Exercise requirements:
The number needed is how many lines of the data hold the string "galv". Give that number and nothing more.

Stored items:
[Start of section]

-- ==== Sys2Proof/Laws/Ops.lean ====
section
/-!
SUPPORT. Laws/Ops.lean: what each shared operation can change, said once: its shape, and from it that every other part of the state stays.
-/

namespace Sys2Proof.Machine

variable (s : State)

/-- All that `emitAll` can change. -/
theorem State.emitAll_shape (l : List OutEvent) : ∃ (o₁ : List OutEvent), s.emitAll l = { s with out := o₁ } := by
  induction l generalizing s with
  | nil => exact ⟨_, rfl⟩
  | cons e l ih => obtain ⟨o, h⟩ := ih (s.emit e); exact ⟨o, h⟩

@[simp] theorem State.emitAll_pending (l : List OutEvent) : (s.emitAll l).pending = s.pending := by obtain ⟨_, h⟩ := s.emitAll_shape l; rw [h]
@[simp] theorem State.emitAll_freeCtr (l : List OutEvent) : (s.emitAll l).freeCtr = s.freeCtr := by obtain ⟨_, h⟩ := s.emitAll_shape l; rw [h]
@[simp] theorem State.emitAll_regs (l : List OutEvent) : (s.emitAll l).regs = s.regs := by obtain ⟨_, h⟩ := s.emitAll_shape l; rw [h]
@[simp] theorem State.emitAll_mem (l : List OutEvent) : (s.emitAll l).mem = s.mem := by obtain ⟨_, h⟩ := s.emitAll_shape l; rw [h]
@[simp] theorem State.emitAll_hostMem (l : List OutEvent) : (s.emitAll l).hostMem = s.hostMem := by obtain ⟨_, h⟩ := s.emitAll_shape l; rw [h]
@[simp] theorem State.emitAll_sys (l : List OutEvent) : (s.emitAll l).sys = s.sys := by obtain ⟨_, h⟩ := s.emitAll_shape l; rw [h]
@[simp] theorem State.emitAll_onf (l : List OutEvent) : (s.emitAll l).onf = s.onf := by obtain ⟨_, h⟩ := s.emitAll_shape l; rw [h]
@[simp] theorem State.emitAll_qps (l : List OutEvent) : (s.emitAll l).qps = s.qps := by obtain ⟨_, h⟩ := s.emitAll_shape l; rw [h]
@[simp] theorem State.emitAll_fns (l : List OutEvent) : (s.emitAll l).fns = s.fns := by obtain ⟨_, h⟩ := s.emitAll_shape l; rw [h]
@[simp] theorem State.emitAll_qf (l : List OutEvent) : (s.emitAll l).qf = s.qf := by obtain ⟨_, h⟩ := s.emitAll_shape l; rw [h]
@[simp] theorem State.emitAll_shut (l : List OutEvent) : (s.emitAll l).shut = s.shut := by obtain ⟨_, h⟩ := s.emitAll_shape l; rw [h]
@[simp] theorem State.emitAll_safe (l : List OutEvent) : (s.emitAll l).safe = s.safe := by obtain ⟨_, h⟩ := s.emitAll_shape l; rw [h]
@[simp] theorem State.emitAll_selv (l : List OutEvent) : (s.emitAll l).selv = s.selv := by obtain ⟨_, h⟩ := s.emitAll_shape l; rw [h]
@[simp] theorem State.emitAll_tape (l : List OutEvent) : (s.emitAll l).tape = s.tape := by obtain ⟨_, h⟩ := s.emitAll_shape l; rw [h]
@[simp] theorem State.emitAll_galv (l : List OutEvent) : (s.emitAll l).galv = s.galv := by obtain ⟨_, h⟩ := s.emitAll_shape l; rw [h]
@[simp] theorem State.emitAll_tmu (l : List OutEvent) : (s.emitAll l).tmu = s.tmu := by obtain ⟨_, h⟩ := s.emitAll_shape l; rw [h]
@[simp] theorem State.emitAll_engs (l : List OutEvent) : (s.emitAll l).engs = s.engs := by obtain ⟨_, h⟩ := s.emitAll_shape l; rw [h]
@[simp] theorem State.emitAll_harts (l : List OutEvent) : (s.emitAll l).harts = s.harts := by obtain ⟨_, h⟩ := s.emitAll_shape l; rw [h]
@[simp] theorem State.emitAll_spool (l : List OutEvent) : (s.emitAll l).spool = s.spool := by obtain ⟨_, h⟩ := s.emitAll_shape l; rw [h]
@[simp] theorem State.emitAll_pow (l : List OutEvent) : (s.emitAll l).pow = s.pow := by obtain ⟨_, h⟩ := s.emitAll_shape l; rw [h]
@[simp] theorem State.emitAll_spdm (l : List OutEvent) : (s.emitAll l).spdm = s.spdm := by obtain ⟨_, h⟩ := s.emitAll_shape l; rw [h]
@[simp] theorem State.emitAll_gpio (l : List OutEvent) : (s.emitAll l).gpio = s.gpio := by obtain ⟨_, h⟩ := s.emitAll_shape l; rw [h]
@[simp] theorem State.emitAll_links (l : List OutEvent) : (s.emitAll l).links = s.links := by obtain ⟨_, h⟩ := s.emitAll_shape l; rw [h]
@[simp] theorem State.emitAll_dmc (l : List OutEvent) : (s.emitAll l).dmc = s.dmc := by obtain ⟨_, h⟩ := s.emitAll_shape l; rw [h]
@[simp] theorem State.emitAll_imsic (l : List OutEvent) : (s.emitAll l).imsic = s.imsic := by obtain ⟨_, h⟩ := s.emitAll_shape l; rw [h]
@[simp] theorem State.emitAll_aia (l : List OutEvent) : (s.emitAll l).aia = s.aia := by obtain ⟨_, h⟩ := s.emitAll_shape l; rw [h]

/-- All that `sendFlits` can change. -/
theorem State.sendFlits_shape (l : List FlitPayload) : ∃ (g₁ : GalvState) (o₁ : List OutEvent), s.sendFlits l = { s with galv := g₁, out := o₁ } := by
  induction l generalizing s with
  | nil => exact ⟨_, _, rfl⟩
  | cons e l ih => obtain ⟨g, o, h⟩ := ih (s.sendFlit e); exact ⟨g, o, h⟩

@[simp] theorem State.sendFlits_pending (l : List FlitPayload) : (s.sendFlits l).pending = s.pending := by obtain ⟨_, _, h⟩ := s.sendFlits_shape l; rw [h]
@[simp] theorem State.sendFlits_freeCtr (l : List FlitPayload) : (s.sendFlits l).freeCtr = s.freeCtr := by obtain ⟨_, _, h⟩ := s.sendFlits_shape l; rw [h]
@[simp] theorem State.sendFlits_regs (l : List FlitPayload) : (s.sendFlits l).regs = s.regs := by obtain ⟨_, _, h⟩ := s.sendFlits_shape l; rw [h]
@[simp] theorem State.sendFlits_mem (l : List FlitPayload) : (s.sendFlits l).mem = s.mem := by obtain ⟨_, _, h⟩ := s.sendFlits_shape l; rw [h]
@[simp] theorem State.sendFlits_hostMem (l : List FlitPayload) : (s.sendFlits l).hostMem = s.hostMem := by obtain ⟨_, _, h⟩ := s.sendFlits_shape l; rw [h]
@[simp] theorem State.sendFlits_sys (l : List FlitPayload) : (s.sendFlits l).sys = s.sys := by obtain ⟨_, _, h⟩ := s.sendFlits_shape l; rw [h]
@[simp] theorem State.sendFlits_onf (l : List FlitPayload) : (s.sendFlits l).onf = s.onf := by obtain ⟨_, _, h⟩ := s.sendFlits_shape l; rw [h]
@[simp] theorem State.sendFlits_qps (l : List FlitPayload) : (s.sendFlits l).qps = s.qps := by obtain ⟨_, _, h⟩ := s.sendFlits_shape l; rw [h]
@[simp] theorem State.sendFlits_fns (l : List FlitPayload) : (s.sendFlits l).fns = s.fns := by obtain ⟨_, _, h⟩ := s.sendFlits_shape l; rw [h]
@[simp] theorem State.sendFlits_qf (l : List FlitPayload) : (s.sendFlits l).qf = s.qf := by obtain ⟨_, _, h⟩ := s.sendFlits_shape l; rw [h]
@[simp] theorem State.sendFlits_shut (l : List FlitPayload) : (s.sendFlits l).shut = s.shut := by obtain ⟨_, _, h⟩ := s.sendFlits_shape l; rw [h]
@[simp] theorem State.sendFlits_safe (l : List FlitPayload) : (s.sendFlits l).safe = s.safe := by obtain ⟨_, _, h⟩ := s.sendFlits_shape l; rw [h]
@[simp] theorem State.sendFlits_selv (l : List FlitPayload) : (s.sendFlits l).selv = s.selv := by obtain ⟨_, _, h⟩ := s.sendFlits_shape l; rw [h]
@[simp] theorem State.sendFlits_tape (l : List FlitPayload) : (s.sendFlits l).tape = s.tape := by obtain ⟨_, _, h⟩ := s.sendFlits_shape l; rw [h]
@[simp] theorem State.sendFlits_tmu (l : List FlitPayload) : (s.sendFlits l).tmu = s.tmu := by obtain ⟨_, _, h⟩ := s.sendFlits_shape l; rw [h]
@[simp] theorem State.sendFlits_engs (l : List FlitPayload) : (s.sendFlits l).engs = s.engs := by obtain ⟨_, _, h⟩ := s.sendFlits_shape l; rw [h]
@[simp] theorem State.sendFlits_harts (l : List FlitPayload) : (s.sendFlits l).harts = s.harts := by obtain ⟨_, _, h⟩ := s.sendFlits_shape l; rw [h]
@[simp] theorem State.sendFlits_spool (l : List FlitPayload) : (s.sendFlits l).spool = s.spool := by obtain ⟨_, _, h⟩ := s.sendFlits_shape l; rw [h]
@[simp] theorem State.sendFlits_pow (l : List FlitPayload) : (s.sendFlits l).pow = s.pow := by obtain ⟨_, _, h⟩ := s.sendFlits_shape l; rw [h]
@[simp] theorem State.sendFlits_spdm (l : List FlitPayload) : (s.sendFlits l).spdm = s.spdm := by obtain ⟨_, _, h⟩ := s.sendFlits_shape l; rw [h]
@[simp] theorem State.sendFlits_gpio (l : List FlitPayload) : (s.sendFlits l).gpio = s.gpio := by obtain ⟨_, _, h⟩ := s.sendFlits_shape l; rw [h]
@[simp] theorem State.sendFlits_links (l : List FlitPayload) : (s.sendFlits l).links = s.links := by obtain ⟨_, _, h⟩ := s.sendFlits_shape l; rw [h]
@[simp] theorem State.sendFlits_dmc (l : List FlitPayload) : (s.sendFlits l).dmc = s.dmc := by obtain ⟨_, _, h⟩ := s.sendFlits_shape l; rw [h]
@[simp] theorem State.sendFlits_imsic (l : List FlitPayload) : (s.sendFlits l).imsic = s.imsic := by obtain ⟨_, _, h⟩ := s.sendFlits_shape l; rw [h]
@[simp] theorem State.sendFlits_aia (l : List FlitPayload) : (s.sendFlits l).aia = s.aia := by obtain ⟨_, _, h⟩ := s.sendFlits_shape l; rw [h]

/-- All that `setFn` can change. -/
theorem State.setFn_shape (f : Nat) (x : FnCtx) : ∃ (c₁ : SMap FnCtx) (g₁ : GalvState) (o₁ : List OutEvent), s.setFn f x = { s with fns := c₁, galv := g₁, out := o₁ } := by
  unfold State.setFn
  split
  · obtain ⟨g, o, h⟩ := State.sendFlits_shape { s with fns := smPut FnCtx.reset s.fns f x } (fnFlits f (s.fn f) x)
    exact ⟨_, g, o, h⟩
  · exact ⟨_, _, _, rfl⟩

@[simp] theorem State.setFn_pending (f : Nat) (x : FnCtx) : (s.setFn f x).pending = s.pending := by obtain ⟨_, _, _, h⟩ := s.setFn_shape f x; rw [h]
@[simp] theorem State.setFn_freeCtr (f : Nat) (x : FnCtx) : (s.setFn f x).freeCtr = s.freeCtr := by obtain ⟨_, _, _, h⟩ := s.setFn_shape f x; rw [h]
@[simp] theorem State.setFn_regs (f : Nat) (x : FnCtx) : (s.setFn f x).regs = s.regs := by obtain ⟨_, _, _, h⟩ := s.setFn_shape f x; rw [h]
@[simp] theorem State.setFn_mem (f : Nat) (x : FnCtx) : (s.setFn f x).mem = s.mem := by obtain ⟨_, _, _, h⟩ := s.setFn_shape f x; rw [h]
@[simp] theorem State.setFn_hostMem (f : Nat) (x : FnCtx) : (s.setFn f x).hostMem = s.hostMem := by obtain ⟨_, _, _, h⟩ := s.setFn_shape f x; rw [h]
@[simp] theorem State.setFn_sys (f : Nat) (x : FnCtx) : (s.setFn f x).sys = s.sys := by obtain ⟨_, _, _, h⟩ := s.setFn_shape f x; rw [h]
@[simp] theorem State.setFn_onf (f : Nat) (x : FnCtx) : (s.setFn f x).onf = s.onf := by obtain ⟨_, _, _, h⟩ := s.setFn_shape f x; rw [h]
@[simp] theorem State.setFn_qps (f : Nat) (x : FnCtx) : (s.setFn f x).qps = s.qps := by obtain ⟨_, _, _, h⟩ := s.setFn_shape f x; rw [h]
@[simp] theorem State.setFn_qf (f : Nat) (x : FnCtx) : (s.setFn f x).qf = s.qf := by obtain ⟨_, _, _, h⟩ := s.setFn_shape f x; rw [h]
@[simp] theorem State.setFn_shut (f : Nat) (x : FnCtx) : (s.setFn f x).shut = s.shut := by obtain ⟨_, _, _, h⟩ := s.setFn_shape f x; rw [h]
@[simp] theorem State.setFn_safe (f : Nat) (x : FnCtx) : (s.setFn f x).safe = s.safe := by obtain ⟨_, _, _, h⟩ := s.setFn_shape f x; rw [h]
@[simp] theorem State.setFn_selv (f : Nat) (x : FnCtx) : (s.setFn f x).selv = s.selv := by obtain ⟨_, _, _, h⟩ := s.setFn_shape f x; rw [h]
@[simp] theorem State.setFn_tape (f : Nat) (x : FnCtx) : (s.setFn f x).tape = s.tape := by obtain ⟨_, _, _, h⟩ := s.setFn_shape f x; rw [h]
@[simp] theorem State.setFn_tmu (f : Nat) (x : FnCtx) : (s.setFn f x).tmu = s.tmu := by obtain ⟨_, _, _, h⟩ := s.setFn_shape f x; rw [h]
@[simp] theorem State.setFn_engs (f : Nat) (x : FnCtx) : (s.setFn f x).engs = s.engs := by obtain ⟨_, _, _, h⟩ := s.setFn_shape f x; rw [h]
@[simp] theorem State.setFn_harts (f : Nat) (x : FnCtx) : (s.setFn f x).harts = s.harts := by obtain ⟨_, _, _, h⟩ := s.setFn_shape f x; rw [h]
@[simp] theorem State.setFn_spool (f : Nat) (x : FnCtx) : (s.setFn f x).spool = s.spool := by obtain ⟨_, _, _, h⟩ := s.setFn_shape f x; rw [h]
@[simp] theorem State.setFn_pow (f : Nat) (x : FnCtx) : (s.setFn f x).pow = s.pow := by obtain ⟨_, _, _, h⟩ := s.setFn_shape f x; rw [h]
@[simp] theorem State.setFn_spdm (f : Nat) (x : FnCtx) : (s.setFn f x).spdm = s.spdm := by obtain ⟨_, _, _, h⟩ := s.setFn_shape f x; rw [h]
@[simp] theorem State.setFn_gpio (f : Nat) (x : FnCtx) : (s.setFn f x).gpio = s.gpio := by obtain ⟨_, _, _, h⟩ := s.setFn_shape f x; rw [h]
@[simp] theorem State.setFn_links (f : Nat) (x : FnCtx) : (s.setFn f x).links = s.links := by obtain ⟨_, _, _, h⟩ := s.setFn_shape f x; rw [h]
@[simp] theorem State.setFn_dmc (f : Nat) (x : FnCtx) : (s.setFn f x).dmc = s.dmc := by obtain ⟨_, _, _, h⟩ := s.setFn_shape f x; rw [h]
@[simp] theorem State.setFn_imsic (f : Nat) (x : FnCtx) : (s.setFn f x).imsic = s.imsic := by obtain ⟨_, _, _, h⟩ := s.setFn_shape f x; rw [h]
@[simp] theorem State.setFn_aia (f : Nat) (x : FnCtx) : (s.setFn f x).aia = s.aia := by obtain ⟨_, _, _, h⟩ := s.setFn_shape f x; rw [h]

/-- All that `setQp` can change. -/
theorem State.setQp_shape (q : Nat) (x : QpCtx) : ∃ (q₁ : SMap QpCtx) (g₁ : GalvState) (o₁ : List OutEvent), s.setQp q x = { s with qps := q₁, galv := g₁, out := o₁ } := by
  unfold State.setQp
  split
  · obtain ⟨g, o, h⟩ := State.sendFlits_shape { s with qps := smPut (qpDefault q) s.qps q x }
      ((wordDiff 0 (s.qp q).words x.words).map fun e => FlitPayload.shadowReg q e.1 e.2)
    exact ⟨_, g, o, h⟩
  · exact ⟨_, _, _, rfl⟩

[End of section]

Result for this task:
4